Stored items
-- ==== Sys2Proof/WellFormed.lean ====
section
/-! DEFINITION. Which terms of `Instr` are commands that can reach the part. Every number of a command is bounded by its
type, or is a byte the part judges itself; two rows put a condition on their operand. -/

namespace Sys2Proof

/-- ILLEGAL carries a code that names no request (R160); CHANNEL_DISCARD carries a channel byte above 3 (R176). -/
def Instr.wf : Instr → Bool
  | .illegal _ code => !Instr.requestCodes.contains code
  | .channelDiscard channel => decide (3 < channel.toNat)
  | .admitReq _ _ | .retire _ _ | .find _ _ | .read _ _ | .update _ _ | .fetch _ _ | .store _ _ | .release _ _
  | .cancel _ _ | .sweep _ _ | .continueSweep _ _ | .stopSweep _ _ | .headSet _ _ | .headEnable _ _
  | .headDisable _ _ | .headRead _ _ | .survey _ _ | .zoneSet _ _ | .zoneRead _ _ | .vesselSet _ _
  | .vesselRead _ _ | .planRead _ _ | .paramSet _ _ | .paramRead _ _ | .eventRead _ _ | .eventSetup _ _
  | .flush _ _ | .frameDiscard _ | .keepalive _ _ | .arrival _ _ _ _ | .report _ _ _ _ | .malformedHeadFrame _
  | .holdExpiry _ | .parkDeadline _ | .idleDeadline _ | .linkLoss _ | .settleDeadline _ | .surveyEndTime _
  | .lossDeadline _ | .orphanDeadline _ | .confirmationDeadline _ | .staleDeadline _ _ | .dueExpiry
  | .resetAssert | .resetRelease | .partClockTick | .noCodeRequestFrame _ => true

end Sys2Proof
end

• INSTRUCTIONS FOR THE TASK: Output exactly the leading lines of the data, up to and including the line marked by "(3 < channel.toNat)".

• THE COMPLETED TASK:
-- ==== Sys2Proof/WellFormed.lean ====
section
/-! DEFINITION. Which terms of `Instr` are commands that can reach the part. Every number of a command is bounded by its
type, or is a byte the part judges itself; two rows put a condition on their operand. -/

namespace Sys2Proof

/-- ILLEGAL carries a code that names no request (R160); CHANNEL_DISCARD carries a channel byte above 3 (R176). -/
def Instr.wf : Instr → Bool
  | .illegal _ code => !Instr.requestCodes.contains code
  | .channelDiscard channel => decide (3 < channel.toNat)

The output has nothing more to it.